● **WHAT TO WORK ON**
In the material below, the lines from the one containing "The step -/" through the one containing "op :: rest)" are to be given again exactly, ends included, and no others.

● **ENTRIES SUPPLIED**

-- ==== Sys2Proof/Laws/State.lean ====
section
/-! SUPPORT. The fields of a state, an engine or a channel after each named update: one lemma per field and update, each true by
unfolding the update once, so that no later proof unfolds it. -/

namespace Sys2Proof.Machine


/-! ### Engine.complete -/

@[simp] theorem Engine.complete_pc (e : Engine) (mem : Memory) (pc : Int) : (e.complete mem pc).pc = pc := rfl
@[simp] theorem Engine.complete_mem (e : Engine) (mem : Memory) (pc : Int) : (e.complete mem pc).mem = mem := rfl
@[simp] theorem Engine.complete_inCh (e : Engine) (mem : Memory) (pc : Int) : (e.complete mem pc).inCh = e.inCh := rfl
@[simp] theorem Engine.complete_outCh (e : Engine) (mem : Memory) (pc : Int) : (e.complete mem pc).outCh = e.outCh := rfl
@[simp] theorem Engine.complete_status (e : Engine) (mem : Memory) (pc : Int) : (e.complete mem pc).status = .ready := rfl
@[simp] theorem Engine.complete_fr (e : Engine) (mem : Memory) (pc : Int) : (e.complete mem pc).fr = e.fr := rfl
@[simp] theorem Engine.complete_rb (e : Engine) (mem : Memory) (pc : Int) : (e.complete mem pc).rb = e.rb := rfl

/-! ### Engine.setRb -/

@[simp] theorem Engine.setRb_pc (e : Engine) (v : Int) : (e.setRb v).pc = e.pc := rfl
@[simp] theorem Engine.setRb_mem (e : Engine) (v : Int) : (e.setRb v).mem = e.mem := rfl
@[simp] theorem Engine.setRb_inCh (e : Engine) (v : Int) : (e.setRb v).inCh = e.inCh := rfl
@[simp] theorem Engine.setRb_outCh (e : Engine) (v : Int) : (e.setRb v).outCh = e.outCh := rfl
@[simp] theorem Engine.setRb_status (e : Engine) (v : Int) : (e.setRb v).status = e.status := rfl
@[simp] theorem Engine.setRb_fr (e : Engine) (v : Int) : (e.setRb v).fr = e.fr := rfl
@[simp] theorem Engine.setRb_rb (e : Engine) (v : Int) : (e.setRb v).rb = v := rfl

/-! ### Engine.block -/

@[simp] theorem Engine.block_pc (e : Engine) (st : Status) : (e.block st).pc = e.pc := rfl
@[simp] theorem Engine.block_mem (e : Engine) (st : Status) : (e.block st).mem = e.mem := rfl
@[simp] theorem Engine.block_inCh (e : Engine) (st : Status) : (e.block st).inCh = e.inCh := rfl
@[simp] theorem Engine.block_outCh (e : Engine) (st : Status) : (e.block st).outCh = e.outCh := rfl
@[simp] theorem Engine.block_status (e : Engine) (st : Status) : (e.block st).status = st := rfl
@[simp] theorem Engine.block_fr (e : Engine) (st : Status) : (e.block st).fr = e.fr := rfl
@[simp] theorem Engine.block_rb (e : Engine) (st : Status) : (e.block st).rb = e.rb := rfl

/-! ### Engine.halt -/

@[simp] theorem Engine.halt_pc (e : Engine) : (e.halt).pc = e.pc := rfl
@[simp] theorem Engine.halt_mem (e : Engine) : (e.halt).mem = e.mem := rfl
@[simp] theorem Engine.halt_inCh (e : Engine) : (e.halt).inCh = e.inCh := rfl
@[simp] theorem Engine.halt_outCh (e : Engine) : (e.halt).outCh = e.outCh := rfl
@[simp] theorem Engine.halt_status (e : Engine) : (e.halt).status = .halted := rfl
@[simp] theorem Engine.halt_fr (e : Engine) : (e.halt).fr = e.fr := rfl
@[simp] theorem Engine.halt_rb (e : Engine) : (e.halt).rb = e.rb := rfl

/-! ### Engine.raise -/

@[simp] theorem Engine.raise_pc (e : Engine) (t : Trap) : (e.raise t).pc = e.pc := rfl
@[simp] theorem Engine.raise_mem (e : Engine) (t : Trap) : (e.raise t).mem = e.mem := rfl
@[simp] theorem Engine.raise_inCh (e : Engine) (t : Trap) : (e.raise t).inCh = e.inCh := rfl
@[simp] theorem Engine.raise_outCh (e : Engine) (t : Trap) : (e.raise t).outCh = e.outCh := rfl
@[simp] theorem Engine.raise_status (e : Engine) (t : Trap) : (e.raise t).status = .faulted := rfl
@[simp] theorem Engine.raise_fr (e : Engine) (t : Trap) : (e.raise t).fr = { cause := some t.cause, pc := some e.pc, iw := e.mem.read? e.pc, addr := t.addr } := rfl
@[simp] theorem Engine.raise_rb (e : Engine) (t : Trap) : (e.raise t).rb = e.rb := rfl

...

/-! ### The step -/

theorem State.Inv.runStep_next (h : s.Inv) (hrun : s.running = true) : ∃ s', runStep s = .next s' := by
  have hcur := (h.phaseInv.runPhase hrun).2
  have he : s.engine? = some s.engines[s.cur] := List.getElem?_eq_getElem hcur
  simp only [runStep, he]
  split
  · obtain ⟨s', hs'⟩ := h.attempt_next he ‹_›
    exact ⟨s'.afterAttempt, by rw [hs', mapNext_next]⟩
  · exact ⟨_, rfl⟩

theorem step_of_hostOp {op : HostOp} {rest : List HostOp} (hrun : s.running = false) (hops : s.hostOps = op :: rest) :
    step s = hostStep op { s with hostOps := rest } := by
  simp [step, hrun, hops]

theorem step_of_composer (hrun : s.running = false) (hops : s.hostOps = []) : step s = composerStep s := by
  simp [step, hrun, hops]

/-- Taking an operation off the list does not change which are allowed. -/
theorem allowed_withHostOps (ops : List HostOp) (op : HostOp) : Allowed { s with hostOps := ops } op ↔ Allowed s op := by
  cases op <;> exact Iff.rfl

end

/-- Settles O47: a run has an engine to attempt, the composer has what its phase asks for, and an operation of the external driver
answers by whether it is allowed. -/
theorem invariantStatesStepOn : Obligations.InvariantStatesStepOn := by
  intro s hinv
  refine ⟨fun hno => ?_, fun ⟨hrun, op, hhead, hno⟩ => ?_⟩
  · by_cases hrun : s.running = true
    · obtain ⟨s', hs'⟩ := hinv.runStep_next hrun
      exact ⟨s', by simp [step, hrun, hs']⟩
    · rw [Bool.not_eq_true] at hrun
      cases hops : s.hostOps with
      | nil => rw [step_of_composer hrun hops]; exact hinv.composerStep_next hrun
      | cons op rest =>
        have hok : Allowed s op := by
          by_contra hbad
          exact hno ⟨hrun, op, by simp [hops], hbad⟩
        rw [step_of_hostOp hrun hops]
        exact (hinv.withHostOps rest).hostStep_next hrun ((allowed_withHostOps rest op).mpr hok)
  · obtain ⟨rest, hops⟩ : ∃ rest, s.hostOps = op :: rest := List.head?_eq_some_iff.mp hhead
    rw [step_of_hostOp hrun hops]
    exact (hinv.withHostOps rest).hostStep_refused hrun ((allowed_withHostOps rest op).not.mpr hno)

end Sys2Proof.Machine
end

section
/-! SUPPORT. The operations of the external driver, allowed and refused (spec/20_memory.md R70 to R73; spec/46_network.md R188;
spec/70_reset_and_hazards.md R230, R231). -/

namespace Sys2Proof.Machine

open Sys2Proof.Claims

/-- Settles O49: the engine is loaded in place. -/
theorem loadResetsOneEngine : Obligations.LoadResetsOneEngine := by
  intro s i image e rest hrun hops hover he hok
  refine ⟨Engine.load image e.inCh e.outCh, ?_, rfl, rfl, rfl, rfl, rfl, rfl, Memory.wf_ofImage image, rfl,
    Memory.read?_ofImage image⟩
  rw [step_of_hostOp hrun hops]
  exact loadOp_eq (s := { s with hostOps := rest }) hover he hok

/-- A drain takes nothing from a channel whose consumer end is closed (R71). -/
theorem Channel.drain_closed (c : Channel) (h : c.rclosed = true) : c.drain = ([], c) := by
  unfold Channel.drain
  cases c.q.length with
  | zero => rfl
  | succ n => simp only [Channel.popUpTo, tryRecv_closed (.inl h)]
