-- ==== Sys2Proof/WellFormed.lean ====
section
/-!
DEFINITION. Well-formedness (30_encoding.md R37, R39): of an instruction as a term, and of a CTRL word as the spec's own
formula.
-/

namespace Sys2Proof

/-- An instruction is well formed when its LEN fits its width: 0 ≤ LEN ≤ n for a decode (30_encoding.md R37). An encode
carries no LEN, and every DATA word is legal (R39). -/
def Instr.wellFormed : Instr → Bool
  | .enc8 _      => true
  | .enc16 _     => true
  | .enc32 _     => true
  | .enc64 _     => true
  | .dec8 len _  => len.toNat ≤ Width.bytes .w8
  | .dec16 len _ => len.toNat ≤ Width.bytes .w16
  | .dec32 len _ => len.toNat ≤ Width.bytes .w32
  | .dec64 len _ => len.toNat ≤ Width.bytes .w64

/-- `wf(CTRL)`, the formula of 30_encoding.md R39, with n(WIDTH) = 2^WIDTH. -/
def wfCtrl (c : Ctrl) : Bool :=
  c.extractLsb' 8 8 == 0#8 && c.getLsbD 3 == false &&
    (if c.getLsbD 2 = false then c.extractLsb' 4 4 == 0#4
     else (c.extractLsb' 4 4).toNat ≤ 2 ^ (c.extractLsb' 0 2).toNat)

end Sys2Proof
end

● **EXERCISE RESULT**
/-! ### The step -/

theorem State.Inv.runStep_next (h : s.Inv) (hrun : s.running = true) : ∃ s', runStep s = .next s' := by
  have hcur := (h.phaseInv.runPhase hrun).2
  have he : s.engine? = some s.engines[s.cur] := List.getElem?_eq_getElem hcur
  simp only [runStep, he]
  split
  · obtain ⟨s', hs'⟩ := h.attempt_next he ‹_›
    exact ⟨s'.afterAttempt, by rw [hs', mapNext_next]⟩
  · exact ⟨_, rfl⟩

theorem step_of_hostOp {op : HostOp} {rest : List HostOp} (hrun : s.running = false) (hops : s.hostOps = op :: rest) :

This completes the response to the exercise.